> Records shown
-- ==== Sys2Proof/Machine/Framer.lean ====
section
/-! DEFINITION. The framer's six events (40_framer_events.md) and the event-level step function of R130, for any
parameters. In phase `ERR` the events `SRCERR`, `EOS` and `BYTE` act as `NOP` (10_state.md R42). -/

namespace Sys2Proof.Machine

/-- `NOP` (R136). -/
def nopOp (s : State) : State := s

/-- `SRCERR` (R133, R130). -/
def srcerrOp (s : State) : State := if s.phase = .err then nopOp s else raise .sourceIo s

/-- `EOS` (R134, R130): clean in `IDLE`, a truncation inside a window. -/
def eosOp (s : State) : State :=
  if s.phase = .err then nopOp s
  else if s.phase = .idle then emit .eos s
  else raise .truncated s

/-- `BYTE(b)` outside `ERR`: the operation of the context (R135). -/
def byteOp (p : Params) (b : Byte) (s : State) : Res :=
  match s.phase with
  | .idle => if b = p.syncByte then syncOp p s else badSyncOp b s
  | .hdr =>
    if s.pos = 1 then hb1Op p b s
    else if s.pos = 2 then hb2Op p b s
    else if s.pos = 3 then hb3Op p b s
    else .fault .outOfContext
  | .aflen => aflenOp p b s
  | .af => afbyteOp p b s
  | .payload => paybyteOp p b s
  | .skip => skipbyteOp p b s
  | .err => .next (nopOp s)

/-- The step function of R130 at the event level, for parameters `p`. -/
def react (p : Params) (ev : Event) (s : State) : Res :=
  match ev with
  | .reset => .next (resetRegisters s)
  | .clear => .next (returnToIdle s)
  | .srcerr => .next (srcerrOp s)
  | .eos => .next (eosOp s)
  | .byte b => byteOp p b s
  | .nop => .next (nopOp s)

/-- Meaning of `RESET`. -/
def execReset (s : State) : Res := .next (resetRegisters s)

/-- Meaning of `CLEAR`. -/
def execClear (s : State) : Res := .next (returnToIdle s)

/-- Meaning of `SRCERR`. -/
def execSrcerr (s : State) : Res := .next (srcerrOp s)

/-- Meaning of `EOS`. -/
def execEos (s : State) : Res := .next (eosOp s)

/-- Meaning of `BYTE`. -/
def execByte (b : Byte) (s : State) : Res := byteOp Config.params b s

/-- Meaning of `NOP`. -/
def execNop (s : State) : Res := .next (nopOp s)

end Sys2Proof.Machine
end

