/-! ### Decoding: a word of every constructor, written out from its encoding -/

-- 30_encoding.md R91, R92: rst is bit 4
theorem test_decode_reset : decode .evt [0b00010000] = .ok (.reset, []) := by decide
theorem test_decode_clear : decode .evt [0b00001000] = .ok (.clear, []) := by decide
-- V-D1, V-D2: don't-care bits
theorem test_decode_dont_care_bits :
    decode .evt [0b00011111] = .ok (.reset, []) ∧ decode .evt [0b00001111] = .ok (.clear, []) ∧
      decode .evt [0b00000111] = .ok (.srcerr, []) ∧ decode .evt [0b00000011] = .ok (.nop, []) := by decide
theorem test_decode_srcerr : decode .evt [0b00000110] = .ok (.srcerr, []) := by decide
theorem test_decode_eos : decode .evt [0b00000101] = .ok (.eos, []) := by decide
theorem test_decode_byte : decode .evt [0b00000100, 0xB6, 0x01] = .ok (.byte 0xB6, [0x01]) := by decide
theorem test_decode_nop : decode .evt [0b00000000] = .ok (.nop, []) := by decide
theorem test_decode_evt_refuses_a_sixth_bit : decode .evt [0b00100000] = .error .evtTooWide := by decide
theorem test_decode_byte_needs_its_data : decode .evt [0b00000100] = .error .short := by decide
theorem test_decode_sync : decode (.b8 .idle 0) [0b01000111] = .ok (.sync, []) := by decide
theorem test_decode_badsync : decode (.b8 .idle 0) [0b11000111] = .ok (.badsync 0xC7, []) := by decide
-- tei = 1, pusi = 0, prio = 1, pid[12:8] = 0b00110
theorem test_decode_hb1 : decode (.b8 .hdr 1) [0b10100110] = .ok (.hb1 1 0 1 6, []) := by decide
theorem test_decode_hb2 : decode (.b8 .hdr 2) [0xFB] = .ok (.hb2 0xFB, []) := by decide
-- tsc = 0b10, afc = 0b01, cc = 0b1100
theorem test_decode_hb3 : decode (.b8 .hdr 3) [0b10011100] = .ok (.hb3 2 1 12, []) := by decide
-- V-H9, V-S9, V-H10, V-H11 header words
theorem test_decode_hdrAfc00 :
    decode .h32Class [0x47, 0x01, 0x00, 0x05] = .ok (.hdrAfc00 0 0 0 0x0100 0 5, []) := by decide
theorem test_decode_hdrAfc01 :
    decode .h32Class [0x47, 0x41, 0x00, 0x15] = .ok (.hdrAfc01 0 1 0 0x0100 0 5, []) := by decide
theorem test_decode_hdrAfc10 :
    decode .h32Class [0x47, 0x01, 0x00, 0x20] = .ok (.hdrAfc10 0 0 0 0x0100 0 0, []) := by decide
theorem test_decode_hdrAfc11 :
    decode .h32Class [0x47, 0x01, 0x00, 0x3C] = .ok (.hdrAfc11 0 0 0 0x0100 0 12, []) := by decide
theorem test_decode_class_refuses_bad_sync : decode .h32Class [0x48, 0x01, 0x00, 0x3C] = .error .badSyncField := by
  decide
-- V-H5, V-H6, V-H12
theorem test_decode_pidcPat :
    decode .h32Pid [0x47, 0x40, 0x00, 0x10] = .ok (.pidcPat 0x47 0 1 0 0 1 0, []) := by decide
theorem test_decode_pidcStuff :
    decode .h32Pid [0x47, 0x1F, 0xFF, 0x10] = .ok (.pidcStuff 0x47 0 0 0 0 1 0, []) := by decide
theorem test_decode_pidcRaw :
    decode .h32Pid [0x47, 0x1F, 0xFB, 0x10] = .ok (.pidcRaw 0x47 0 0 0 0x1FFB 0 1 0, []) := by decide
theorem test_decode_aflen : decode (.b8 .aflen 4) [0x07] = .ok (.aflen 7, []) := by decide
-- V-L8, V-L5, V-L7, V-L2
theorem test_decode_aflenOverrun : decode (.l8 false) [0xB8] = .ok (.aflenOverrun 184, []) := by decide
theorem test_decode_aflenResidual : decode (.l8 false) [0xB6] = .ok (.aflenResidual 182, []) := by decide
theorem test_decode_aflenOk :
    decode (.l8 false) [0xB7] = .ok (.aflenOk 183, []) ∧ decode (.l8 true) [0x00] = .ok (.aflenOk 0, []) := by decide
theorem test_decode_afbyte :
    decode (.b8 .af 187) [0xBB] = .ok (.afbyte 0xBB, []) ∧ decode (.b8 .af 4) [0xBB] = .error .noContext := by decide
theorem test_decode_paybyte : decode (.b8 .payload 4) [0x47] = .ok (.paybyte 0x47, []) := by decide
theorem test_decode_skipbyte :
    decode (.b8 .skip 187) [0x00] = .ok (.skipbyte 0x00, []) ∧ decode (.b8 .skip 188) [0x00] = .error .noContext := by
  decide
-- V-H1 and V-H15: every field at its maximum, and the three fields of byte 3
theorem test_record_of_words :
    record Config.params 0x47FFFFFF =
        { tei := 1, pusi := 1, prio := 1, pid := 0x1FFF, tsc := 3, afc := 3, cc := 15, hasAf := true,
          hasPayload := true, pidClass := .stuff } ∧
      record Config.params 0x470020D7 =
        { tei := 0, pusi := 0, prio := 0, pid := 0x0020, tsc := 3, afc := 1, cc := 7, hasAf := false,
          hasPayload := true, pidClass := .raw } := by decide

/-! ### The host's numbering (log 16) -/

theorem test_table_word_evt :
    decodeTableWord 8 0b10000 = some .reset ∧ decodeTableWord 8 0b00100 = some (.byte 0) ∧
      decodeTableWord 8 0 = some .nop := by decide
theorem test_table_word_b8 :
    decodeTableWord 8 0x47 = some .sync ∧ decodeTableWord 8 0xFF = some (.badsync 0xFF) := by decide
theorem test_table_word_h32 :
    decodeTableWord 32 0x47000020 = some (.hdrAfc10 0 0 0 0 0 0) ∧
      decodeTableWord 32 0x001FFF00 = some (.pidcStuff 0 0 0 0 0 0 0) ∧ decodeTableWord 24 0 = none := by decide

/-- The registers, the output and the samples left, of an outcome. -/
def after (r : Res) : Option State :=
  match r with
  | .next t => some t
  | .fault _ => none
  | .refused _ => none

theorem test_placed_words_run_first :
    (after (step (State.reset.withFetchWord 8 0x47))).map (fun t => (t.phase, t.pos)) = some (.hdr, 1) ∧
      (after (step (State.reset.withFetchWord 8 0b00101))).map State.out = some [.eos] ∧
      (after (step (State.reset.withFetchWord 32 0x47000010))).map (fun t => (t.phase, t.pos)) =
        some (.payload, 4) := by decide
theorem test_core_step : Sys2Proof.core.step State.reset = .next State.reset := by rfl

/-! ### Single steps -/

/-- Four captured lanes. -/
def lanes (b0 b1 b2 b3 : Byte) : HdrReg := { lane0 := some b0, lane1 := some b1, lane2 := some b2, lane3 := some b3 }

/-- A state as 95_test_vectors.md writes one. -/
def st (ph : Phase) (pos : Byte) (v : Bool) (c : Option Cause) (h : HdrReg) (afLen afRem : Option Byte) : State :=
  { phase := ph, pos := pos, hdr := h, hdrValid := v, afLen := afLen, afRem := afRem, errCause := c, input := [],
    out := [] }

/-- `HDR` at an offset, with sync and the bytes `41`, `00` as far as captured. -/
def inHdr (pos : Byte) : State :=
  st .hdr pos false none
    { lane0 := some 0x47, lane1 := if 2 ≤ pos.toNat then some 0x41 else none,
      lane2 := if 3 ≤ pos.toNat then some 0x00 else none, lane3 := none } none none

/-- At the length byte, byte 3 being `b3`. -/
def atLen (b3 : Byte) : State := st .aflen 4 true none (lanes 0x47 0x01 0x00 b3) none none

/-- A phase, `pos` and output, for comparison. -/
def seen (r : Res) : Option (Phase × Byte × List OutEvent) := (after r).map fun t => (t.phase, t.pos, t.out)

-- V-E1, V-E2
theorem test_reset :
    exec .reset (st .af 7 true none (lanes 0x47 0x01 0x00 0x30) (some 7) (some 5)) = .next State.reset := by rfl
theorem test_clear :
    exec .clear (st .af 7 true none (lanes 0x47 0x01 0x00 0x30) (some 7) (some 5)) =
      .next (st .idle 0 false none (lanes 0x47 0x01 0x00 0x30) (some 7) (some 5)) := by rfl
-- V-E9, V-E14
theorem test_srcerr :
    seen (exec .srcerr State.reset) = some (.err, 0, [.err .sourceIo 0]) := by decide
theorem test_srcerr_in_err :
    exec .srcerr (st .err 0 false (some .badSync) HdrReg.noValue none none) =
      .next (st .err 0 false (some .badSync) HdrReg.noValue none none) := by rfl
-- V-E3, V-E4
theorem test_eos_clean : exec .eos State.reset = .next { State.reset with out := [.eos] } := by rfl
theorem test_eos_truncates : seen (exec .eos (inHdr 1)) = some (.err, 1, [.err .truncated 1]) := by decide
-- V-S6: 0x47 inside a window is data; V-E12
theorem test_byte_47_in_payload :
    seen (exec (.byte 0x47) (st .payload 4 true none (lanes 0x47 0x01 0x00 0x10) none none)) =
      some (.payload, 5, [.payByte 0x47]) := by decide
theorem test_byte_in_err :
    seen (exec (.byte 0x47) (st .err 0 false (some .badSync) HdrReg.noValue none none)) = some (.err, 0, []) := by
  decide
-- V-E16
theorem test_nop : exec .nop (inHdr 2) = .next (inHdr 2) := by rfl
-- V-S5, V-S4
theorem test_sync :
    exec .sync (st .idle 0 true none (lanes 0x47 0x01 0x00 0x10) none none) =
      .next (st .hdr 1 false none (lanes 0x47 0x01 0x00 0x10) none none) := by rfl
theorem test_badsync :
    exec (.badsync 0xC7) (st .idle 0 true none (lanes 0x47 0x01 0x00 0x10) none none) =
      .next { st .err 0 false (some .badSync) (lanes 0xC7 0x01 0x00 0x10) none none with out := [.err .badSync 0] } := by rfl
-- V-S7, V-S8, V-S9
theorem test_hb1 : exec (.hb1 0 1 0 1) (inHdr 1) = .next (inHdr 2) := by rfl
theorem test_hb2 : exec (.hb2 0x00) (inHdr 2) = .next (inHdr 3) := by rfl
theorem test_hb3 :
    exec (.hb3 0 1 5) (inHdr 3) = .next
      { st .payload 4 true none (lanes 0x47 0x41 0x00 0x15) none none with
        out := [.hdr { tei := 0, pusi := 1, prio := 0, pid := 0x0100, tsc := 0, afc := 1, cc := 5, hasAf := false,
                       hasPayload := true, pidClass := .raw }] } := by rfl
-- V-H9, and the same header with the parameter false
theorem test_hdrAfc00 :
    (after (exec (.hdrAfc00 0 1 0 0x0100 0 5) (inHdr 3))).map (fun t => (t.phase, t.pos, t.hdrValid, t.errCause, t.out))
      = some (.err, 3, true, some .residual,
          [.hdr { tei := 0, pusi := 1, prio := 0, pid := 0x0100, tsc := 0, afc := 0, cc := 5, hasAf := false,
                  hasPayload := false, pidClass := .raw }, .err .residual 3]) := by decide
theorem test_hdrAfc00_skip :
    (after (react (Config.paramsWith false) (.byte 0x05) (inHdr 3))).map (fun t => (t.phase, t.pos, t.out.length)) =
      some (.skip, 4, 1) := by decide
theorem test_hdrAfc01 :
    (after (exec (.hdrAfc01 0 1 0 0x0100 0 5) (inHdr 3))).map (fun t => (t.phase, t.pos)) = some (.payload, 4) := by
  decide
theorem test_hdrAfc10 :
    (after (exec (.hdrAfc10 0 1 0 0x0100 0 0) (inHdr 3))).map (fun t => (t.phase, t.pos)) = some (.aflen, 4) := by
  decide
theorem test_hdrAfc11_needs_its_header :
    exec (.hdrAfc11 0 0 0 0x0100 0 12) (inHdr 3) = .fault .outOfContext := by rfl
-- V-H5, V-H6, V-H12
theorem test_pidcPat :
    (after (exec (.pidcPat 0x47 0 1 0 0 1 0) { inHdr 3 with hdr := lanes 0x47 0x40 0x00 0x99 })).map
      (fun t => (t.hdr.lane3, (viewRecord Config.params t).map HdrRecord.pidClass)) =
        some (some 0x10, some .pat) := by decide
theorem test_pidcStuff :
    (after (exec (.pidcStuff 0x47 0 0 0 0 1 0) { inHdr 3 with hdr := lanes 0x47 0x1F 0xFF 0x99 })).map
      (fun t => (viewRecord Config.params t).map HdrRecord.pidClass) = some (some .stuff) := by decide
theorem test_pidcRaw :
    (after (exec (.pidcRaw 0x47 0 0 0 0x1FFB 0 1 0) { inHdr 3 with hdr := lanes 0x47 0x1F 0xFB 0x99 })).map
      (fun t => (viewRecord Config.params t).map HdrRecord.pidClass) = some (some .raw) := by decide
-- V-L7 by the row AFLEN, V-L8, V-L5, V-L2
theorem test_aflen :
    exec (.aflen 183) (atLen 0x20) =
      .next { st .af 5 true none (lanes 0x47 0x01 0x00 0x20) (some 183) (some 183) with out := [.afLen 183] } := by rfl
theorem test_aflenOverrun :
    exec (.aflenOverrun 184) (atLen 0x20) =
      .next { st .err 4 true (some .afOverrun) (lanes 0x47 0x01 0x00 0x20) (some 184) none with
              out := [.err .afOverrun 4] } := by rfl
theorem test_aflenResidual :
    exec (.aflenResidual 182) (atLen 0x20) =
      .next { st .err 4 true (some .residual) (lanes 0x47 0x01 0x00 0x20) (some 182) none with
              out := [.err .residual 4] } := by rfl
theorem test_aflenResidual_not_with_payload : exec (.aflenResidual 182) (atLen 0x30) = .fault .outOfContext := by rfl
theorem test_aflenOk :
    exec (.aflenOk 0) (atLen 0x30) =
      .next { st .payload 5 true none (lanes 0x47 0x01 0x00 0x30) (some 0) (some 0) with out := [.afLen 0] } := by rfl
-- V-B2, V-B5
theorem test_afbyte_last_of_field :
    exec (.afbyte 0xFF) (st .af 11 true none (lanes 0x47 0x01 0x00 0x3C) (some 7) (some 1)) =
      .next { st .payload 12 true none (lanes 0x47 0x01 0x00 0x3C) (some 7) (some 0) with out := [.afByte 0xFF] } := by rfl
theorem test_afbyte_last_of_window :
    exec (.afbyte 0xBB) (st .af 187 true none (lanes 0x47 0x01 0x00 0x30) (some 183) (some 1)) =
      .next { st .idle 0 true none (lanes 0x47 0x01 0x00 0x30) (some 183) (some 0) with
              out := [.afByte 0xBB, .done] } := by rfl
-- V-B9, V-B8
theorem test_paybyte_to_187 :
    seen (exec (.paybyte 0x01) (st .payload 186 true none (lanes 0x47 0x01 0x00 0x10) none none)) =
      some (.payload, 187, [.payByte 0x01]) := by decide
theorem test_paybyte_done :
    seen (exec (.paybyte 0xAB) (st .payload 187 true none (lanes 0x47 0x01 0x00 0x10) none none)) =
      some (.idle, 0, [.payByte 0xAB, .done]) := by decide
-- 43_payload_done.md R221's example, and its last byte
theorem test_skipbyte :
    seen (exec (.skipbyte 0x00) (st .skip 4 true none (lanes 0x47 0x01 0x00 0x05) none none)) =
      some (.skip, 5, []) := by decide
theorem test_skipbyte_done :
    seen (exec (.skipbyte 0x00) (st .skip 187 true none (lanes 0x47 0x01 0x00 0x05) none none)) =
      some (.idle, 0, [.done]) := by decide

> Task to complete
Of the entries above, repeat exactly the lines between the line with "decodeTableWord 32 0x001FFF00" and the line with "match r with", inclusive, and no others.

> Solved problem
      decodeTableWord 32 0x001FFF00 = some (.pidcStuff 0 0 0 0 0 0 0) ∧ decodeTableWord 24 0 = none := by decide

/-- The registers, the output and the samples left, of an outcome. -/
def after (r : Res) : Option State :=
  match r with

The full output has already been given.